In a response to a question from Representative Dana Rohrabacher (R-CA) about this fictitious viewing party, the former Secretary stated, “There was no monitor, there was no real time.”
What seems to have caused confusion for conservatives is the difference between Clinton and Obama receiving real-time updates from Benghazi, which was in fact the case, and watching real-time video.
Teams Were Prepared To Deploy But Given Orders To Stand Down
Republicans were up in arms upon learning that a Special Forces team stationed in Tripoli was ready to deploy to Benghazi during the attacks and was instead given orders to stand down.
The former Deputy Chief of Mission in Libya, Gregory Hicks, who was one of the witnesses at the hearing on Wednesday, confirmed that the team told to stand down was never meant to deploy to the site of the attack. Instead, they were intended “to secure the airport for the withdrawal of our personnel from Benghazi after the mortar attack.” Hicks also stated that another team was deployed before this specific one was told to stand down — the first did in fact report to Benghazi and all officials were taken to Tripoli within 18 hours of the attack.
Accountability Review Board Is Part Of The Cover-Up And Their Report Can’t Be Trusted
After the September 11 attacks in Libya, the State Department’s Accountability Review Board was prompted to review the handling of the attacks by officials. Republicans clearly not pleased with the fact that the report didn’t condemn President Obama and former Secretary Clinton decided it wasn’t credible and launched their own investigation.
The result was a congressional report aimed at Republicans, which criticizes the administration for failing on just about every level — failing to acknowledge the need for heightened security at foreign consulates on the anniversary of the 2001 terrorist attacks, failing to realize that Benghazi would be a site for post-Gadhafi demonstrations, and the administration’s attempts to mislead the American people with flawed information. The report states, “In sum, the events in Benghazi thus reflect this administration’s lack of a comprehensive national security strategy or effective defense posture in the region…Congress must maintain pressure on the administration to ensure that the United States takes all necessary steps to find the Benghazi attackers.”

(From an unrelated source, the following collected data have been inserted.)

/-- The clear is done: LOST flags of the range's lines at the site are cleared and counted. -/
def State.lclrDone (s : State) (site : Nat) : State :=
  match s.clears.find? (·.site = site) with
  | none => s
  | some c =>
    let hit (r : Region) : Bool := r.home = 128 + site && r.lost && r.size = 0 && c.line ≤ r.base && r.base < c.line + c.count
    let n := (s.regions.filter hit).length
    let s := { s with
      regions := s.regions.map fun (r : Region) => if hit r then { r with lost := false, st := if r.st = LineSt.lost then LineSt.invalid else r.st } else r
      clears := s.clears.filter fun (x : Clear) => x.site ≠ site }
    (s.setReg (siteBlock site + 0x210) n).pumpHome (128 + site)

/-- Write eight bytes of a register; `v` is the whole new value. -/
def State.svcWrite (s : State) (o : Nat) (r : SvcReg) (v : Nat) : State :=
  match r with
  | .status | .fqTail | .nrTail | .meas _ | .attPub _ | .attOut _ | .dieState _ | .lclrDone _ => s
  | .moduleId => s.writeModuleId v
  | .svcErr => s.clearSvcErr v
  | .dead => s.declareDead (v % 2 ^ 32) (v / 2 ^ 32 % 2 ^ 16)
  | .spanRoute _ => s.setReg o (v % 2 ^ 48)
  | .queue n part =>
    let img := ((s.queue? n).map Queue.image).getD 0
    s.writeQueue n (img - imageField img (8 * part) 8 * 256 ^ (8 * part) + v * 256 ^ (8 * part))
  | .root a => { s with roots := s.roots.put 0 a (v % 2 ^ 48) }
  | .spanMap i => (List.range 4).foldl (fun s j => s.setReg (0x31000 + 2 * (i + j)) (v / 2 ^ (16 * j) % 2 ^ 16 &&& 0x80ff)) s
  | .fqBase | .nrBase | .cmBase _ | .cmLimit _ => s.setReg o (v % 2 ^ 48 / 4096 * 4096)
  | .fqLog | .nrLog => s.writeLog o v
  | .fqHead | .nrHead | .nonce _ | .count => s.setReg o v
  | .fqReply => s.reply' (BitVec.ofNat 64 v) (v / 2 ^ 32 % 2 = 1)
  | .nrDropped => s.clearDropped v
  | .attGo => s.attStart v
  | .dbgCmd d => if v % 256 = 1 then s.dbgHalt d v else if v % 256 = 2 then s.dbgResume d v else s
  | .dbgSel _ => s.setReg o (v % 2 ^ 7 + v / 2 ^ 35 * 2 ^ 35)
  | .dbgData d => s.dbgWrite d v
  | .inc _ _ _ => s.svcErr
  | .control => s.setReg o (v % 2 ^ 32 &&& 0xc00000ff)
  | .lclrBase _ => s.setReg o (v % 2 ^ 48 / 128 * 128)
  | .lclrCount m => s.lclrStart m v

/-- A write of 4 or 8 bytes by the companion: four bytes leave the register's others as they read. A write elsewhere is
discarded and counted, and so is every write outside the firmware and attestation block once verification has failed
(R478, R490). -/
def State.serviceWrite (s : State) (off v size : Nat) : State :=
  let o := off / 8 * 8
  match s.svcAt off with
  | none => s.svcErr
  | some r =>
    if (size ≠ 4 && size ≠ 8) || off % size ≠ 0 || (s.panel.stage = 15 && (off < 0x40000 || 0x50000 ≤ off)) then s.svcErr
    else if size = 8 then s.svcWrite o r (v % 2 ^ 64)
    else
      let old := match r with | .svcErr => 0 | _ => s.svcRead o r
      s.svcWrite o r (if off % 8 = 0 then old / 2 ^ 32 * 2 ^ 32 + v % 2 ^ 32 else v % 2 ^ 32 * 2 ^ 32 + old % 2 ^ 32)

/-! ### Attestation (R494) -/

/-- The report's bytes in order, as one number. -/
def State.report (s : State) : Nat :=
  let words (base n : Nat) : Nat := (List.range n).foldr (fun i r => s.reg (base + 8 * i) % 2 ^ 64 + r * 2 ^ 64) 0
  s.reg rModuleId + words 0x40000 32 * 256 ^ 8 + words 0x40100 4 * 256 ^ 264 +
    (List.range 2420).foldr (fun i r => (Config.signatureByte s.steps i).toNat + r * 256) 0 * 256 ^ 296

def State.attDone (s : State) : State :=
  if s.reg rAttGo = 0 then s
  else
    let v := s.report
    ((List.range 340).foldl (fun s i => s.setReg (0x42000 + 8 * i) (imageField v (8 * i) 8)) s).setReg rAttGo 0

/-! ### Bring-up and reset (R25, R35, R490, R494) -/

/-- MEAS := SHA3-256(MEAS ‖ digest). -/
def State.measure (s : State) (i : Nat) (digest : BitVec 256) : State :=
  let base := 0x40000 + 32 * (i % 8)
  let old := (List.range 4).foldr (fun j n => s.reg (base + 8 * j) % 2 ^ 64 + n * 2 ^ 64) 0
  let m := (sha3 (BitVec.ofNat 256 old) digest).toNat
  (List.range 4).foldl (fun s j => s.setReg (base + 8 * j) (imageField m (8 * j) 8)) s

/-- The boot ROM takes an image: it is measured, or at stage 0 verification has failed. -/
def State.bootVerify (s : State) (good : Bool) (i : Nat) (digest : BitVec 256) : State :=
  if s.panel.stage = 15 then s
  else if good then (let s := s.measure i digest; if s.panel.stage = 0 then { s with panel := { s.panel with stage := 1 } } else s)
  else if s.panel.stage = 0 then { s with panel := { s.panel with stage := 15 } }
  else s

Unfortunately for House Republicans looking for outside approval for their report during Wednesday’s hearings, not only did the witnesses not come to their defense, but also weren’t overly critical of the ARB report. Eric Nordstrom, the Regional Security Officer for Libya said of the ARB report, “I had an opportunity to review that along with other two committee reports. I think taken altogether, they’re fairly comprehensive and reasonable.”